Sunday, October 02, 2011

What You Need To Know About Buying a Piano

Many of the families in my studio are in the market for buying a piano this fall. Like any major purchase, they need objective information before they buy, a commodity that can be somewhat difficult to find. I recently stumbled on Kendall Ross Bean's Guide to the Piano World (Part 1 and Part 2) at Piano Finders, with plenty of information on price vs. quality, factors to look for, construction materials, brands, and vintage. The hour or so you spend reading Kendall's article is well worth it if you're looking to buy a piano. I particularly liked the detailed comparisons of European vs. Asian pianos in the second part of the article, as well as the sections on what to look out for when purchasing:
Often a dealer will resort to a device I call "artificial urgency" to induce you to buy his piano, at his price, today. Events such as fairs; armory, truck, or warehouse sales; "factory outlets;" clearances; and, most recently, the "University sale" (see below) are only a few of the many schemes designed to generate a feeling of urgency about buying right now.
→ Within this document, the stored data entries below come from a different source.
-- ==== Sys2Proof/Laws/State.lean ====
section
/-! SUPPORT. What each update of the state leaves in each field: one lemma per field per update. -/

namespace Sys2Proof.Machine

variable (s : State)

@[simp] theorem State.goto_cfg (target : Word) : (s.goto target).cfg = s.cfg := rfl
@[simp] theorem State.goto_regs (target : Word) : (s.goto target).regs = s.regs := rfl
@[simp] theorem State.goto_crs (target : Word) : (s.goto target).crs = s.crs := rfl
@[simp] theorem State.goto_pc (target : Word) : (s.goto target).pc = target := rfl
@[simp] theorem State.goto_status (target : Word) : (s.goto target).status = s.status := rfl
@[simp] theorem State.goto_estatus (target : Word) : (s.goto target).estatus = s.estatus := rfl
@[simp] theorem State.goto_bstatus (target : Word) : (s.goto target).bstatus = s.bstatus := rfl
@[simp] theorem State.goto_mem (target : Word) : (s.goto target).mem = s.mem := rfl
@[simp] theorem State.goto_dcache (target : Word) : (s.goto target).dcache = s.dcache := rfl
@[simp] theorem State.goto_dcacheData (target : Word) : (s.goto target).dcacheData = s.dcacheData := rfl
@[simp] theorem State.goto_icache (target : Word) : (s.goto target).icache = s.icache := rfl
@[simp] theorem State.goto_icacheData (target : Word) : (s.goto target).icacheData = s.icacheData := rfl
@[simp] theorem State.goto_hazard (target : Word) : (s.goto target).hazard = s.hazard := rfl
@[simp] theorem State.goto_pending (target : Word) : (s.goto target).pending = s.pending := rfl
@[simp] theorem State.goto_bus (target : Word) : (s.goto target).bus = s.bus := rfl
@[simp] theorem State.goto_irq (target : Word) : (s.goto target).irq = s.irq := rfl
@[simp] theorem State.goto_custom (target : Word) : (s.goto target).custom = s.custom := rfl
@[simp] theorem State.goto_draws (target : Word) : (s.goto target).draws = s.draws := rfl
@[simp] theorem State.goto_label (target : Word) : (s.goto target).label = s.label := rfl

@[simp] theorem State.advance_cfg : (s.advance).cfg = s.cfg := rfl
@[simp] theorem State.advance_regs : (s.advance).regs = s.regs := rfl
@[simp] theorem State.advance_crs : (s.advance).crs = s.crs := rfl
@[simp] theorem State.advance_pc : (s.advance).pc = s.pc + 4#32 := rfl
@[simp] theorem State.advance_status : (s.advance).status = s.status := rfl
@[simp] theorem State.advance_estatus : (s.advance).estatus = s.estatus := rfl
@[simp] theorem State.advance_bstatus : (s.advance).bstatus = s.bstatus := rfl
@[simp] theorem State.advance_mem : (s.advance).mem = s.mem := rfl
@[simp] theorem State.advance_dcache : (s.advance).dcache = s.dcache := rfl
@[simp] theorem State.advance_dcacheData : (s.advance).dcacheData = s.dcacheData := rfl
@[simp] theorem State.advance_icache : (s.advance).icache = s.icache := rfl
@[simp] theorem State.advance_icacheData : (s.advance).icacheData = s.icacheData := rfl
@[simp] theorem State.advance_hazard : (s.advance).hazard = s.hazard := rfl
@[simp] theorem State.advance_pending : (s.advance).pending = s.pending := rfl
@[simp] theorem State.advance_bus : (s.advance).bus = s.bus := rfl
@[simp] theorem State.advance_irq : (s.advance).irq = s.irq := rfl
@[simp] theorem State.advance_custom : (s.advance).custom = s.custom := rfl
@[simp] theorem State.advance_draws : (s.advance).draws = s.draws := rfl
@[simp] theorem State.advance_label : (s.advance).label = s.label := rfl

@[simp] theorem State.drawn_cfg : (s.drawn).cfg = s.cfg := rfl
@[simp] theorem State.drawn_regs : (s.drawn).regs = s.regs := rfl
@[simp] theorem State.drawn_crs : (s.drawn).crs = s.crs := rfl
@[simp] theorem State.drawn_pc : (s.drawn).pc = s.pc := rfl
@[simp] theorem State.drawn_status : (s.drawn).status = s.status := rfl
@[simp] theorem State.drawn_estatus : (s.drawn).estatus = s.estatus := rfl
@[simp] theorem State.drawn_bstatus : (s.drawn).bstatus = s.bstatus := rfl
@[simp] theorem State.drawn_mem : (s.drawn).mem = s.mem := rfl
@[simp] theorem State.drawn_dcache : (s.drawn).dcache = s.dcache := rfl
@[simp] theorem State.drawn_dcacheData : (s.drawn).dcacheData = s.dcacheData := rfl
@[simp] theorem State.drawn_icache : (s.drawn).icache = s.icache := rfl
@[simp] theorem State.drawn_icacheData : (s.drawn).icacheData = s.icacheData := rfl
@[simp] theorem State.drawn_hazard : (s.drawn).hazard = s.hazard := rfl
@[simp] theorem State.drawn_pending : (s.drawn).pending = s.pending := rfl
@[simp] theorem State.drawn_bus : (s.drawn).bus = s.bus := rfl
@[simp] theorem State.drawn_irq : (s.drawn).irq = s.irq := rfl
@[simp] theorem State.drawn_custom : (s.drawn).custom = s.custom := rfl
@[simp] theorem State.drawn_draws : (s.drawn).draws = s.draws + 1 := rfl
@[simp] theorem State.drawn_label : (s.drawn).label = s.label := rfl

@[simp] theorem State.setMemByte_cfg (address : Word) (value : Byte) : (s.setMemByte address value).cfg = s.cfg := rfl
@[simp] theorem State.setMemByte_regs (address : Word) (value : Byte) : (s.setMemByte address value).regs = s.regs := rfl
@[simp] theorem State.setMemByte_crs (address : Word) (value : Byte) : (s.setMemByte address value).crs = s.crs := rfl
@[simp] theorem State.setMemByte_pc (address : Word) (value : Byte) : (s.setMemByte address value).pc = s.pc := rfl
@[simp] theorem State.setMemByte_status (address : Word) (value : Byte) : (s.setMemByte address value).status = s.status := rfl
@[simp] theorem State.setMemByte_estatus (address : Word) (value : Byte) : (s.setMemByte address value).estatus = s.estatus := rfl
@[simp] theorem State.setMemByte_bstatus (address : Word) (value : Byte) : (s.setMemByte address value).bstatus = s.bstatus := rfl
@[simp] theorem State.setMemByte_mem (address : Word) (value : Byte) : (s.setMemByte address value).mem = Sparse.set 0#8 s.mem address.toNat value := rfl
@[simp] theorem State.setMemByte_dcache (address : Word) (value : Byte) : (s.setMemByte address value).dcache = s.dcache := rfl
@[simp] theorem State.setMemByte_dcacheData (address : Word) (value : Byte) : (s.setMemByte address value).dcacheData = s.dcacheData := rfl
@[simp] theorem State.setMemByte_icache (address : Word) (value : Byte) : (s.setMemByte address value).icache = s.icache := rfl
@[simp] theorem State.setMemByte_icacheData (address : Word) (value : Byte) : (s.setMemByte address value).icacheData = s.icacheData := rfl
@[simp] theorem State.setMemByte_hazard (address : Word) (value : Byte) : (s.setMemByte address value).hazard = s.hazard := rfl
@[simp] theorem State.setMemByte_pending (address : Word) (value : Byte) : (s.setMemByte address value).pending = s.pending := rfl
@[simp] theorem State.setMemByte_bus (address : Word) (value : Byte) : (s.setMemByte address value).bus = s.bus := rfl
@[simp] theorem State.setMemByte_irq (address : Word) (value : Byte) : (s.setMemByte address value).irq = s.irq := rfl
@[simp] theorem State.setMemByte_custom (address : Word) (value : Byte) : (s.setMemByte address value).custom = s.custom := rfl
@[simp] theorem State.setMemByte_draws (address : Word) (value : Byte) : (s.setMemByte address value).draws = s.draws := rfl
@[simp] theorem State.setMemByte_label (address : Word) (value : Byte) : (s.setMemByte address value).label = s.label := rfl

@[simp] theorem State.setDline_cfg (line : Nat) (value : DLine) : (s.setDline line value).cfg = s.cfg := rfl
@[simp] theorem State.setDline_regs (line : Nat) (value : DLine) : (s.setDline line value).regs = s.regs := rfl
@[simp] theorem State.setDline_crs (line : Nat) (value : DLine) : (s.setDline line value).crs = s.crs := rfl
@[simp] theorem State.setDline_pc (line : Nat) (value : DLine) : (s.setDline line value).pc = s.pc := rfl
@[simp] theorem State.setDline_status (line : Nat) (value : DLine) : (s.setDline line value).status = s.status := rfl
@[simp] theorem State.setDline_estatus (line : Nat) (value : DLine) : (s.setDline line value).estatus = s.estatus := rfl
@[simp] theorem State.setDline_bstatus (line : Nat) (value : DLine) : (s.setDline line value).bstatus = s.bstatus := rfl
@[simp] theorem State.setDline_mem (line : Nat) (value : DLine) : (s.setDline line value).mem = s.mem := rfl
@[simp] theorem State.setDline_dcache (line : Nat) (value : DLine) : (s.setDline line value).dcache = Sparse.set DLine.empty s.dcache line value := rfl
@[simp] theorem State.setDline_dcacheData (line : Nat) (value : DLine) : (s.setDline line value).dcacheData = s.dcacheData := rfl
@[simp] theorem State.setDline_icache (line : Nat) (value : DLine) : (s.setDline line value).icache = s.icache := rfl
@[simp] theorem State.setDline_icacheData (line : Nat) (value : DLine) : (s.setDline line value).icacheData = s.icacheData := rfl
@[simp] theorem State.setDline_hazard (line : Nat) (value : DLine) : (s.setDline line value).hazard = s.hazard := rfl
@[simp] theorem State.setDline_pending (line : Nat) (value : DLine) : (s.setDline line value).pending = s.pending := rfl
@[simp] theorem State.setDline_bus (line : Nat) (value : DLine) : (s.setDline line value).bus = s.bus := rfl
@[simp] theorem State.setDline_irq (line : Nat) (value : DLine) : (s.setDline line value).irq = s.irq := rfl
@[simp] theorem State.setDline_custom (line : Nat) (value : DLine) : (s.setDline line value).custom = s.custom := rfl
@[simp] theorem State.setDline_draws (line : Nat) (value : DLine) : (s.setDline line value).draws = s.draws := rfl
@[simp] theorem State.setDline_label (line : Nat) (value : DLine) : (s.setDline line value).label = s.label := rfl
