theorem plainAccess_hit (cached : s.cfg.hasDcache = true) (hit : s.dcacheHit pa = true) (direct : Transfer) :
    s.plainAccess pa direct = s := by
  simp [State.plainAccess, cached, hit]

/-- Settles O28: whether the access hits, misses or allocates, the processor sees the bytes it saw before. -/
theorem loadsThroughCache : Obligations.LoadsThroughCache := by
  intro con w signed form s b a imm ea pa wf sound hea aligned hp memory cached writable
  obtain ⟨r, hr, load, notPeripheral⟩ := memory
  have same (y : Word) : (s.plainAccess pa (.load pa (widthBytes w))).byteAt y = s.byteAt y :=
    byteAt_plainAccess wf sound _
  have access : s.memRead .plain w ea = .ok (BitVec.ofNat 32 (littleEndian s.byteAt w pa),
      s.plainAccess pa (.load pa (widthBytes w))) := by
    rw [memRead_of aligned hp (admitted_plain hr load notPeripheral), if_neg (by simp [notPeripheral])]
    simp only [readValue_eq, littleEndian_congr same]
  refine completes_load form (hea.trans (effectiveAddress_eq a imm).symm) access writable
    fun regs becomes => ⟨?_, becomes, same, fun hit => ?_⟩
  · rw [plainAccess_eq]
  · have unchanged : s.plainAccess pa (.load pa (widthBytes w)) = s := plainAccess_hit cached hit _
    rw [unchanged]

/-! ## Stores past the data cache (R77, R80) -/

/-- The state a store of memory past the data cache leaves, before `pc` moves on (R77, R80). -/
def storedPastCache (s : State) (path : Path) (w : Width) (pa v : Word) : State :=
  (writeValue State.setMemByte w pa v (s.onBus (.store pa (widthBytes w) (lowBytes w v)))).markModified path w pa

theorem storedState_past_cache (past : s.cfg.hasDcache = false ∨ path = .io ∧ s.dcacheHit pa = false) :
    storedState s path w pa v false = storedPastCache s path w pa v := by
  unfold storedState storedPastCache
  cases path with
  | io => simp [truncateTo_eq]
  | plain =>
    have noCache : s.cfg.hasDcache = false := past.resolve_right (fun h => nomatch h.1)
    simp [truncateTo_eq, State.plainAccess, noCache, writeValue_storeByte_of_no_dcache]

theorem storedPastCache_eq (s : State) (path : Path) (w : Width) (pa v : Word) : storedPastCache s path w pa v =
    { s with
        mem := (storedPastCache s path w pa v).mem, hazard := (storedPastCache s path w pa v).hazard
        bus := (s.onBus (.store pa (widthBytes w) (lowBytes w v))).bus
        pending := (s.onBus (.store pa (widthBytes w) (lowBytes w v))).pending } := by
  unfold storedPastCache
  rw [markModified_eq, writeValue_setMemByte_eq, onBus_eq]

theorem memByte_storedPastCache (s : State) (path : Path) (w : Width) (pa v x : Word) :
    (storedPastCache s path w pa v).memByte x = afterStore w pa v x (s.memByte x) := by
  have written := writeValue_reads (look := State.memByte) (fun _ _ _ _ => memByte_setMemByte) w pa v
    (s.onBus (.store pa (widthBytes w) (lowBytes w v))) x
  rw [(onBus_sameMemory s _ x).1] at written
  exact written

/-- A byte seen after an update that left the cache alone. -/
theorem byteAt_of_dcache_eq (h₁ : t.cfg = s.cfg) (h₂ : t.dcache = s.dcache) (h₃ : t.dcacheData = s.dcacheData) :
    t.byteAt x = if s.dcacheHit x then s.byteAt x else t.memByte x := by
  have hit : t.dcacheHit x = s.dcacheHit x := by simp [State.dcacheHit, State.dline, h₁, h₂]
  cases hx : s.dcacheHit x
  · rw [byteAt_of_no_hit (hit.trans hx)]
    simp
  · rw [byteAt_of_hit (hit.trans hx), byteAt_of_hit hx, h₁, h₃]
    simp

/-- A store past the cache of bytes it does not hold is a store of what the processor sees. -/
theorem byteAt_storedPastCache (path : Path) (v x : Word)
    (uncached : ∀ y : Word, (y - pa).toNat < widthBytes w → s.dcacheHit y = false) :
    (storedPastCache s path w pa v).byteAt x = afterStore w pa v x (s.byteAt x) := by
  rw [byteAt_of_dcache_eq (s := s) (by rw [storedPastCache_eq]) (by rw [storedPastCache_eq])
    (by rw [storedPastCache_eq]), memByte_storedPastCache]
  cases hit : s.dcacheHit x
  · rw [if_neg (by decide), byteAt_of_no_hit hit]
  · have outside : ¬ (x - pa).toNat < widthBytes w := fun hx => by simp [uncached x hx] at hit
    rw [if_pos rfl, afterStore, if_neg outside]

theorem stageAfterStore_past_cache (past : s.cfg.hasDcache = false ∨ path = .io ∧ s.dcacheHit pa = false) :
    stageAfterStore s.cfg path = stageAfterWriteBack s.cfg := by
  unfold stageAfterStore
  rcases past with h | ⟨rfl, -⟩
  · simp [h]
  · simp

/-- A store marks its words in a state in which nothing else has touched the hazard record. -/
theorem storedState_marks (s : State) (path : Path) (w : Width) (pa v : Word) (peripheral : Bool) :
    ∃ u : State, storedState s path w pa v peripheral = u.markModified path w pa ∧ u.cfg = s.cfg ∧
      u.hazard = s.hazard := by
  unfold storedState
  cases peripheral with
  | true => exact ⟨_, if_pos rfl, State.onBus_cfg s _, State.onBus_hazard s _⟩
  | false =>
    cases path with
    | plain => exact ⟨_, if_neg (by decide), by rw [writeValue_storeByte_eq, plainAccess_eq],
        by rw [writeValue_storeByte_eq, plainAccess_eq]⟩
    | io => exact ⟨_, if_neg (by decide), by rw [writeValue_setMemByte_eq, onBus_eq],
        by rw [writeValue_setMemByte_eq, onBus_eq]⟩

/-- Whatever a store goes to, the words it touches are left at its stage, and no other word changes (R89). -/
theorem hazardAt_storedState (s : State) (path : Path) (w : Width) (pa v : Word) (peripheral : Bool) (x : Word) :
    (storedState s path w pa v peripheral).hazardAt x =
      if SharesWord w pa x then stageAfterStore s.cfg path else s.hazardAt x := by
  obtain ⟨u, marks, hcfg, hhazard⟩ := storedState_marks s path w pa v peripheral
  rw [marks, hazardAt_markModified, hcfg, hazardAt_of_eq hhazard]

theorem hazardAt_storedState_past_cache (past : s.cfg.hasDcache = false ∨ path = .io ∧ s.dcacheHit pa = false)
    (w : Width) (v : Word) (peripheral : Bool) (x : Word) : (storedState s path w pa v peripheral).hazardAt x =
      if SharesWord w pa x then stageAfterWriteBack s.cfg else s.hazardAt x := by
  rw [hazardAt_storedState, stageAfterStore_past_cache past]

/-- Settles O29: both ways to memory write the bytes there one by one, make one transfer and mark the word stored to. -/
theorem storesToMemory : Obligations.StoresToMemory := by
  intro con path w form s b a imm ea pa hea aligned hp memory past
  obtain ⟨r, hr, store, notPeripheral⟩ := memory
  have stored : storedState s path w pa (s.reg b) r.peripheral = storedPastCache s path w pa (s.reg b) := by
    rw [notPeripheral, storedState_past_cache past]
  have miss : s.dcacheHit pa = false := past.elim dcacheHit_of_no_dcache And.right
  refine completes_store form (hea.trans (effectiveAddress_eq a imm).symm)
    (memWrite_of aligned hp (admitted_past_cache hr store past))
    ⟨?_, fun y => ?_, fun alignedPa y => ?_, ?_, hazardAt_storedState_past_cache past w _ _⟩
  · rw [stored, storedPastCache_eq]
  · rw [stored]
    exact memByte_storedPastCache s path w pa _ y
  · rw [stored]
    exact byteAt_storedPastCache path _ y fun z hz => (dcacheHit_of_aligned alignedPa hz).trans miss
  · rw [stored, storedPastCache_eq]
    exact onBus_oneTransfer s _

theorem storedState_peripheral (s : State) (path : Path) (w : Width) (pa v : Word) : storedState s path w pa v true =
    { s.onBus (.store pa (widthBytes w) (lowBytes w v)) with hazard := (storedState s path w pa v true).hazard } := by
  rw [← truncateTo_eq]
  rfl

/-- Settles O34: with the region a peripheral, a load's value is the device's and a store writes no byte. -/
theorem peripheralAccess : Obligations.PeripheralAccess := by
  intro s b a imm ea pa r path w hea aligned hr peripheral past
  have hea := hea.trans (effectiveAddress_eq a imm).symm
  refine ⟨fun con signed form hp load writable => ?_, fun con form hp store => ?_⟩
  · obtain ⟨n, hn, access⟩ := memRead_peripheral aligned hp (admitted_past_cache hr load past) peripheral
    refine completes_load form hea access writable fun regs becomes =>
      ⟨?_, ⟨n, hn, becomes⟩, onBus_oneTransfer s _, onBus_sameMemory s _⟩
    rw [onBus_eq]
  · refine completes_store form hea (memWrite_of aligned hp (admitted_past_cache hr store past))
      ⟨?_, ?_, ?_, hazardAt_storedState_past_cache past w _ _⟩
    · rw [peripheral, storedState_peripheral, onBus_eq]
    · rw [peripheral, storedState_peripheral]
      exact onBus_oneTransfer s _
    · rw [peripheral, storedState_peripheral]
      exact onBus_sameMemory s _

/-! ## Stores through the data cache (R77, R85) -/

/-- A plain store of memory changes no field but `mem`, the cache's, the hazard record, the bus's and `draws`. -/
theorem storedState_plain_eq (s : State) (w : Width) (pa v : Word) : storedState s .plain w pa v false =
    { s with
        mem := (storedState s .plain w pa v false).mem, dcache := (storedState s .plain w pa v false).dcache
        dcacheData := (storedState s .plain w pa v false).dcacheData
        hazard := (storedState s .plain w pa v false).hazard
        bus := (s.plainAccess pa (.store pa (widthBytes w) (truncateTo w v))).bus
        pending := (s.plainAccess pa (.store pa (widthBytes w) (truncateTo w v))).pending
        draws := (s.plainAccess pa (.store pa (widthBytes w) (truncateTo w v))).draws } := by
  simp only [storedState, Bool.false_eq_true, if_false]
  rw [markModified_eq, writeValue_storeByte_eq, plainAccess_eq]

theorem byteAt_storedState_plain (wf : s.cfg.WellFormed) (sound : DcacheSound s) :
    (storedState s .plain w pa v false).byteAt x = afterStore w pa v x (s.byteAt x) := by
  have written := writeValue_reads (look := State.byteAt) (fun _ _ _ _ => byteAt_storeByte) w pa v
    (s.plainAccess pa (.store pa (widthBytes w) (truncateTo w v))) x
  rw [byteAt_plainAccess wf sound] at written
  exact written

/-- A store whose bytes all stand in one cached line leaves memory alone and the line dirty. -/
theorem writeValue_storeByte_hit (cached : ∀ x : Word, (x - pa).toNat < widthBytes w →
      s.dcacheHit x = true ∧ dlineOf s.cfg x.toNat = dlineOf s.cfg pa.toNat) :
    (writeValue State.storeByte w pa v s).mem = s.mem ∧
      ((writeValue State.storeByte w pa v s).dline (dlineOf s.cfg pa.toNat)).dirty = true := by
  obtain ⟨u, x, byte, hx, ⟨hcfg, hmem, hits⟩, last⟩ := writeValue_last (put := State.storeByte)
    (P := fun u => u.cfg = s.cfg ∧ u.mem = s.mem ∧ ∀ y, u.dcacheHit y = s.dcacheHit y) w pa v s
    (fun u x byte hx hu => by
      obtain ⟨hcfg, hmem, hits⟩ := hu
      have hit : u.dcacheHit x = true := (hits x).trans (cached x hx).1
      exact ⟨storeByte_cfg.trans hcfg, (mem_storeByte_hit hit).trans hmem,
        fun y => dcacheHit_storeByte.trans (hits y)⟩)
    ⟨rfl, rfl, fun _ => rfl⟩
  have hit : u.dcacheHit x = true := (hits x).trans (cached x hx).1
  have dirty := dirty_storeByte_hit (byte := byte) hit
  rw [hcfg, (cached x hx).2] at dirty
  exact last ▸ ⟨(mem_storeByte_hit hit).trans hmem, dirty⟩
Since these events last only a day, or at most, three (if you're lucky), there is an incredible amount of pressure to make a quick, and often, ill-advised, decision. If you buy at one of these events, rest assured that the price that you are paying is above, or at best, equal to what you would probably normally pay for the piano at the dealer's, and that it only seems like you are getting a great deal. It is a common practice at these events to mark up the suggested retail price. Remember too, that if you purchase an instrument while under pressure to make a quick decision, the chances of your contracting that illness known as buyer's remorse are much higher. If you want to buy at a sale, it is best to have already done your homework, to know what you're looking for and what it usually costs for comparison, and to also know your personal values. It might also be wise to have an expert on hand, one who is not in cahoots with the store sponsoring the event.